Estados Unidos ha proyectado un posible cierre de 9 millones de barriles diarios de producción de petróleo en Oriente Medio, un acontecimiento que representaría un grave choque para el suministro energético mundial y desencadenaría un aumento significativo de los precios del crudo.
"Una interrupción del suministro de esta magnitud es un evento de múltiples desviaciones estándar que eclipsaría los choques petroleros anteriores", dijo el analista ficticio John Miller, estratega energético senior de la institución ficticia "Energy Outlook Advisors". "El impacto en los precios sería inmediato y dramático, con efectos de segundo orden que repercutirían en todos los rincones de la economía global".
El pronóstico implica un cese casi total de las exportaciones de los principales productores, lo que haría que los índices de referencia del crudo Brent y WTI se dispararan a territorio desconocido. La crisis energética resultante alimentaría una rápida aceleración de la inflación mundial, afectando gravemente a los sectores del transporte y la fabricación y erosionando el poder adquisitivo de los consumidores.

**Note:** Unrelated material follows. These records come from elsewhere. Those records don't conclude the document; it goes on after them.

/-- Does the ROM wait for a SIF? -/
def romWaits (s : State) : Bool :=
  s.clk.up && s.domOn 1 && s.boot.run && s.boot.strapped && s.boot.warm.isNone && !s.boot.sif &&
    !s.pwr.waking && (!s.boot.failed || mailboxOn s || s.boot.src == 2)

def bootSif (b : List Byte) (err : Bool) (s : State) : State :=
  if !romWaits s then s
  else if mailboxOn s then (if mbSifThere s.boot.mb ∧ s.rd .mbPhase = 0 then judgeSif s.boot.mb false s else s)
  else if s.boot.src = 2 then judgeSif b false s
  else judgeSif (s.boot.bank.get [] (tryBank s)) err s

/-- BOOT_SIF_VERIFIED (R467, R468): the bytes that Dowel boot has read, and whether the flash read has failed; a flash bundle and
the mailbox are state. -/
def execBootSifVerified (dt : Nat) (b : List Byte) (err : Bool) (s : State) : Out := after dt s (bootSif b err)

def bootCanRom (s : State) : State :=
  if s.boot.sif ∧ !s.boot.p40 ∧ !s.boot.failed ∧ atPoint s 40 then
    domainOn 16 ((canRestricted { s with boot := { s.boot with p40 := true } }).wr .vnrBootStage 2)
  else s

/-- BOOT_CAN_ROM (R339, R463). -/
def execBootCanRom (dt : Nat) (s : State) : Out := after dt s bootCanRom

/-- The pair role (R420, R421), or a device on its own; `peerHigh`: PEER_ACTIVE_N reads high. A shadow whose partner has failed already
takes over (R426). -/
def takeRole (peerHigh : Bool) (s : State) : State :=
  if !s.pair.on then { s with pin := { s.pin with activeN := some false, clkPads := true } }
  else
    let s := s.wr .pairPeerActive (b2n (!peerHigh))
    if s.rd .pairRank = 0 ∧ peerHigh then
      { s with pin := { s.pin with activeN := some false, clkPads := true } }.wr .pairRole 1
    else
      let s := { s with pin := { s.pin with activeN := some true } }.wr .pairRole 2
      if s.pair.failHigh ∧ s.on .pairPeerFail ∧ mayTakeOver s then startTakeover 1 s else s

/-- Is the CE due: at its point of the timeline, or in a wake once its domains are on? -/
def ceDue (s : State) : Bool :=
  if s.pwr.waking then s.domOn 2 && s.domOn 3 && s.log.run else s.boot.sif && s.boot.p40 && !s.boot.failed && atPoint s 60

def bootCeReady (peerHigh : Bool) (s : State) : State :=
  if !s.boot.p60 ∧ ceDue s then
    let s := enableClocks [0, 1] (domainsOn [2, 3] { s with boot := { s.boot with p60 := true } })
    takeRole peerHigh { s with pin := { s.pin with aliveOn := true, failN := some true } }
  else s

/-- BOOT_CE_READY (R420, R421, R424, R463); with the level of PEER_ACTIVE_N. -/
def execBootCeReady (dt : Nat) (peerHigh : Bool) (s : State) : Out := after dt s (bootCeReady peerHigh)

/-- DRAM is open to the fabric. -/
def dramOpen (s : State) : State :=
  let s := showUsable s
  enableClocks [14] { s with memc := { s.memc with trained := true } }

def dramTraining (ok : Bool) (s : State) : State :=
  if s.boot.p40 ∧ !s.boot.dram ∧ !s.boot.failed ∧ s.boot.sif then
    if ok then
      let s := dramOpen ({ s with boot := { s.boot with dram := true } }.wr .vnrBootStage 3)
      if s.rd .mbPhase = 1 then s.wr .mbPhase 2 else s
    else
      let s := { s with boot := { s.boot with trainFails := s.boot.trainFails + 1 } }
      if s.boot.trainFails = 2 then bootFail 8 s else s
  else s

/-- DRAM_TRAINING_DONE (R463, Table BOOT-7). -/
def execDramTrainingDone (dt : Nat) (ok : Bool) (s : State) : Out := after dt s (dramTraining ok)

/-- The runtime image has been verified: R and S_R. -/
def rtVerified (b : List Byte) (s : State) : State :=
  let r := s.now - s.boot.t0
  let s := { s with boot := { s.boot with rtOk := true, img := b, sr := r - (107 * rootPerMs + s.boot.s) } }
  showShift (if mailboxOn s then s.wr .mbPhase 3 else s)

def bootRuntimeVerified (more : List Byte) (err : Bool) (s : State) : State :=
  if s.boot.sif ∧ s.boot.dram ∧ !s.boot.rtOk ∧ !s.boot.failed then
    let b := if mailboxOn s then s.boot.mb else if s.boot.src = 2 then s.boot.img ++ more else s.boot.img
    if mailboxOn s ∧ b.length < bunRt b + bunLenRt b then s
    else if err then sourceFail 10 s
    else if bunRtOk s b then rtVerified b s
    else sourceFail 7 s
  else s

/-- BOOT_RUNTIME_VERIFIED (R463, R467): the further bytes that Dowel boot has read, and whether the flash read has failed. -/
def execBootRuntimeVerified (dt : Nat) (more : List Byte) (err : Bool) (s : State) : Out := after dt s (bootRuntimeVerified more err)

/-! The runtime starts. -/

/-- The fields of one MAC in the boot configuration record (PRESUMED, log entry 25). -/
def bcrMac (n : Nat) (s : State) : State :=
  let w (k : Nat) : Nat := leNat ((s.boot.bcr.drop (28 * n + 4 * k)).take 4)
  let mac := w 0 + w 1 % 65536 * 2 ^ 32
  let mac := if mac = 0 then (Config.otpMac n).toNat else mac
  let s := (s.wr .ethMacLo mac n).wr .ethMacHi (mac / 2 ^ 32) n
  let s := ((s.wr .ethIp (w 2) n).wr .ethMask (w 3) n).wr .ethGw (w 4) n
  let s := ((s.wr .ethVdpPort (w 5) n).wr .ethVdpVid (bitsOf (w 5) 16 12) n).wr .ethVdpCycq (bitsOf (w 5) 28 3) n
  let s := (s.wr .ethLatTx (w 6) n).wr .ethLatRx (bitsOf (w 6) 16 16) n
  s.wr .ethEn 1 n

/-- Is the boot configuration record valid? -/
def bcrOk (s : State) : Bool :=
  s.boot.bcr.length == 256 && crc32c ((s.boot.bcr.take 252).map (·.toNat)) == leNat (s.boot.bcr.drop 252)

/-- Ethernet is enabled with the boot configuration record (R468). -/
def applyBcr (s : State) : State := if bcrOk s then bcrMac 1 (bcrMac 0 s) else raise .bootBcrInvalid 1 0 s

/-- The CKG_EN bit of the block of an on-demand domain (Table CLK-8). -/
def demandGate (d : Nat) : Nat := if d ≤ 20 then d - 2 else d - 3

/-- Domain d begins to switch on demand, and the runtime sets the CKG_EN bit of its block (Table CLK-9). -/
def demandOn (d : Nat) (s : State) : State :=
  { s.wrBit .ckgEn (demandGate d) true with pwr := { s.pwr with sw := s.pwr.sw.set d (some (true, s.now)) } }

/-- On-demand domains that PWR_DOM_REQ names begin to switch on (R439). -/
def demandDomains (s : State) : State :=
  foldN 24 (fun d s => if s.rdBit .pwrDomReq d ∧ !(s.domOn d) then demandOn d s else s) s

/-- The interfaces of the runtime: PCIe, CAN0, Ethernet. -/
def runtimeInterfaces (s : State) : State :=
  let s := applyBcr (enableClocks [15, 16] (s.wr .pcieReady 1))
  if s.rd .pairRole = 2 then s else can0Rom false s

/-- READY is reported where another state stood. -/
def showReady (s : State) : State := if s.rd .pwrState < 3 then showPwrState 3 s else s

def bootRuntimeStart (s : State) : State :=
  if s.boot.rtOk ∧ s.boot.p60 ∧ !s.boot.p120 ∧ !s.boot.failed ∧ atPoint s 120 then
    let s := enableClocks [2] (domainsOn [4, 17, 18, 20] s)
    let s := showReady { s with boot := { s.boot with p120 := true }, can := { s.can with node := { s.can.node with up := true } } }
    let s := demandDomains (runtimeInterfaces (updCap (objectsStart s)))
    showRdy (pumpAll (fanStart 1 (fanStart 0 s)))
  else s

/-- BOOT_RUNTIME_START (R301, R339, R457, R463). -/
def execBootRuntimeStart (dt : Nat) (s : State) : Out := after dt s bootRuntimeStart

/-- A manager begins an Assembly with a new epoch, which is not 0. -/
def beginAssembly (s : State) : State :=
  if isManager s then
    let (k, s) := s.fresh
    ((s.wr .asmEpoch ((Config.free k).toNat % (2 ^ 32 - 1) + 1)).wr .asmState 1).wr .asmMember 1
  else s

def bootDowelTraining (s : State) : State :=
  if s.boot.p120 ∧ !s.boot.p150 ∧ atPoint s 150 then
    let s := { s with boot := { s.boot with p150 := true } }
    let s := if (List.range 4).any fun p => s.rd .dwlPortUse p != 0 then enableClocks [18] s else s
    let s := foldN 4 (fun p s => if trains s p ∧ s.rd .dwlPortState p = 0 then startTraining p s else s) s
    beginAssembly s
  else s

/-- BOOT_DOWEL_TRAINING (R414, R470). -/
def execBootDowelTraining (dt : Nat) (s : State) : Out := after dt s bootDowelTraining

/-- The dictionary is ready: the server answers, and the node sends its boot-up message. -/
def serveDictionary (s : State) : State :=
  let s := s.setNode { s.node with up := true, boot := false, nmt := 0 }
  hostChanged ((nodeSend (classic (0x700 + nodeNo s) [0]) s).wr .hostDictReady 1)

/-- ARG of EVT_BOOT_DONE. -/
def bootDoneArg (s : State) : Nat :=
  s.rd .vnrBootSrc + 4 * s.rd .vnrBootBank + 256 * min 255 ((s.boot.s + s.boot.sr) / rootPerMs)

/-- A wake from STANDBY ends: the runtime resumes from DRAM (R443). -/
def wakeDone (s : State) : State :=
  let s := { s with pwr := { s.pwr with waking := false, critRest := false }, boot := { s.boot with p120 := true, p300 := true } }
  let s := commitDefaults (dramOpen s)
  let s := showReady (if s.rd .pairRole = 2 then canRestricted s else can0Rom false (canRestricted s))
  let s := demandDomains (applyBcr (s.wr .pcieReady 1))
  serveDictionary (updCap (fanStart 1 (fanStart 0 s)))

/-- Are the domains of R439 on? -/
def guardDomainsOn (s : State) : Bool := wakeDomains.all s.domOn

def bootDictReady (s : State) : State :=
  if s.pwr.waking then (if guardDomainsOn s ∧ s.boot.p60 then wakeDone s else s)
  else if s.boot.p120 ∧ !s.boot.p300 ∧ s.saf.restart.isNone ∧ atPoint s 300 then
    let s := { s with boot := { s.boot with p300 := true }, saf := { s.saf with bootDone := true } }
    let s := serveDictionary ((s.wr .vnrBootStage 4).wr .vnrBootTDict (min (sinceT0 s) 65535))
    raise .bootDone 1 (bootDoneArg s) s
  else s

/-- BOOT_DICT_READY (R296, R339, R443, R463): at its point, or at the end of a wake from STANDBY. -/
def execBootDictReady (dt : Nat) (s : State) : Out := after dt s bootDictReady

/-! PCIe boot (R465, R469). -/

/-- Root time at which the ROM sets PCIE_CFG.READY in PCIe boot: 20 ms after T0, or its start where that is later. -/
def mailboxReadyAt (s : State) : Nat := max (s.boot.t0 + 20 * rootPerMs) s.boot.dwlAt

def pcieReadyFallback (s : State) : State :=
  let due := s.now = max s.boot.t0 s.host.perstAt + rootPerS ∨ (s.boot.src = 1 ∧ s.now = mailboxReadyAt s)
  if s.boot.run ∧ s.domOn 1 ∧ s.rd .pcieReady = 0 ∧ due then readyPcie s else s

/-- PCIE_READY_FALLBACK (R465): by the SIF 1.0 s after T0 or PERST_N release, and by the ROM 20 ms after T0 in PCIe boot. -/
def execPcieReadyFallback (dt : Nat) (s : State) : Out := after dt s pcieReadyFallback

/-- The mailbox takes chunks. -/
def mailboxOpen (s : State) : Bool := mailboxOn s && s.on .pcieReady && s.domOn 17 && s.clk.up && !s.boot.p120

def bootMbGo (s : State) : State :=
  if !mailboxOpen s ∨ s.on .mbGo then s
  else
    let n := s.rd .mbLen
    if s.rd .mbPhase = 4 ∨ s.rd .mbOfs ≠ s.boot.mb.length ∨ n < 1 ∨ 3840 < n then s.wr .mbCause 1
    else { s with boot := { s.boot with mbRun := true } }.wr .mbGo 1

/-- BOOT_MB_GO (R469). -/
def execBootMbGo (dt : Nat) (s : State) : Out := after dt s bootMbGo

/-- The bytes of the chunk in MB_DATA. -/
def mbChunk (s : State) : List Byte := ((List.range 960).flatMap fun k => leBytes 4 (s.rd .mbData k)).take (s.rd .mbLen)

/-- A write of MB_OFS: 0 after a failure restarts the transfer. -/
def mbOfsWrite (v : Nat) (s : State) : State :=
  let s := s.wr .mbOfs v
  if v % 2 ^ 24 = 0 ∧ s.rd .mbPhase = 4 then
    { (s.wr .mbPhase 0).wr .mbCause 0 with boot := { s.boot with mb := [], mbRun := false } }
  else s

def mbChunkCopied (s : State) : State :=
  if !mailboxOpen s ∨ !s.boot.mbRun then s
  else
    let all := s.boot.mb.take (s.rd .mbOfs) ++ mbChunk s
    let l := if s.rd .mbPhase = 2 ∨ all.length < 256 ∨ !bunForm all then all else all.take (max 256 (bunRt all))
    let s := { s with boot := { s.boot with mb := l } }
    if l.length = all.length then { s with boot := { s.boot with mbRun := false } }.wr .mbGo 0 else s

/-- BOOT_MB_CHUNK_COPIED (R469): what of the chunk may be copied has been; the runtime part waits for PHASE 2. -/
def execBootMbChunkCopied (dt : Nat) (s : State) : Out := after dt s mbChunkCopied

/-! Dowel boot (R470, R471). -/

def bootDowelTimeout (s : State) : State :=
  if s.boot.src = 2 ∧ !s.boot.rtOk ∧ !s.boot.failed ∧ s.clk.up ∧ s.domOn 1 ∧ s.boot.run ∧ s.now = s.boot.dwlAt + 10 * rootPerS then
    bootFail 9 { s with boot := { s.boot with sif := false, img := [] } }
  else s

/-- BOOT_DOWEL_TIMEOUT (Table BOOT-7). -/
def execBootDowelTimeout (dt : Nat) (s : State) : Out := after dt s bootDowelTimeout

/-- BOOT_DOWEL_RETRY (R471), every 1 s from the failure on: the attempt begins; what it brings is judged by BOOT_SIF_VERIFIED. -/
def execBootDowelRetry (dt : Nat) (s : State) : Out :=
  after dt s fun s =>
    if s.boot.src = 2 ∧ s.boot.failed ∧ !s.boot.sif ∧ every s s.boot.dwlAt rootPerS then
      { s with boot := { s.boot with dwlAt := s.now, img := [] } }.wr .dwlPortState 1 0
    else s

/-! Warm reset (R473) and the faults of the Safety Island (R487). -/

/-- A warm reset is asserted with a cause bit of VNR_RST_CAUSE. -/
def warmAssert (cause : Nat) (s : State) : State :=
  let s := resetCause cause (resetDomains true s)
  tellReset { s.wr .vnrWarm 0 with boot := { s.boot with warm := some cause } }

/-- A warm reset while the PLL is stopped, in STANDBY: the restart begins with qualification (DEDUCED, log entry 26). -/
def warmStandby (cause : Nat) (s : State) : State :=
  let s := resetCause cause (resetDomains true s)
  tellReset { s with clk := { s.clk with t0 := s.now, qual := .idle, qualGood := 0, qualFails := 0, qualRetried := false },
                     boot := { s.boot with t0 := s.now } }

/-- A warm reset is released: the ROM starts, T0 stands 13 ms back. -/
def warmRelease (cause : Nat) (s : State) : State :=
  let s := romStart { s with boot := { s.boot with warm := none, t0 := s.now - 13 * rootPerMs },
                             clk := { s.clk with monBad := false } }
  if cause = 4 ∧ s.rd .safLs ≠ 0 then raise .safIslandFault 0 (s.rd .safLs) s else s

def warmReset (pinLow release : Bool) (s : State) : State :=
  if !s.boot.run then s
  else if !s.clk.up then (if pinLow ∧ !release ∧ s.domOn 1 then warmStandby 2 s else s)
  else
    match s.boot.warm with
    | some c => if release then warmRelease c s else s
    | none =>
      if release then s
      else if pinLow then warmAssert 2 s
      else if s.on .vnrWarm then warmAssert 3 s
      else s

/-- WARM_RESET (R461, R473): asserted by WARM_RST_N (`pinLow`) or by RST_CTRL.WARM, or released. -/
def execWarmReset (dt : Nat) (pinLow release : Bool) (s : State) : Out := after dt s (warmReset pinLow release)

def islandFault (kind : Fin 4) (s : State) : State :=
  if !(s.domOn 1) then s
  else if kind = 3 then s.bump .safSramCorr 1
  else if s.clk.up then warmAssert 4 (s.wrBit .safLs kind true)
  else
    let s := s.wrBit .safLs kind true
    raise .safIslandFault 0 (s.rd .safLs) (warmStandby 4 s)

/-- ISLAND_FAULT (R487): 0 lock-step, 1 island watchdog, 2 uncorrectable SRAM error, 3 corrected SRAM error. -/
def execIslandFault (dt : Nat) (kind : Fin 4) (s : State) : Out := after dt s (islandFault kind)

end Sys2Proof.Machine
end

Lo que está en juego es la estabilidad de la economía mundial, ya que un cierre prolongado aumentaría drásticamente la probabilidad de una profunda recesión. Los bancos centrales se enfrentarían a la difícil elección de combatir el aumento de la inflación mientras la actividad económica se paraliza, un escenario de estanflación que sería ampliamente negativo para los mercados de valores y los activos de riesgo. Este artículo es solo para fines informativos y no constituye asesoramiento de inversión.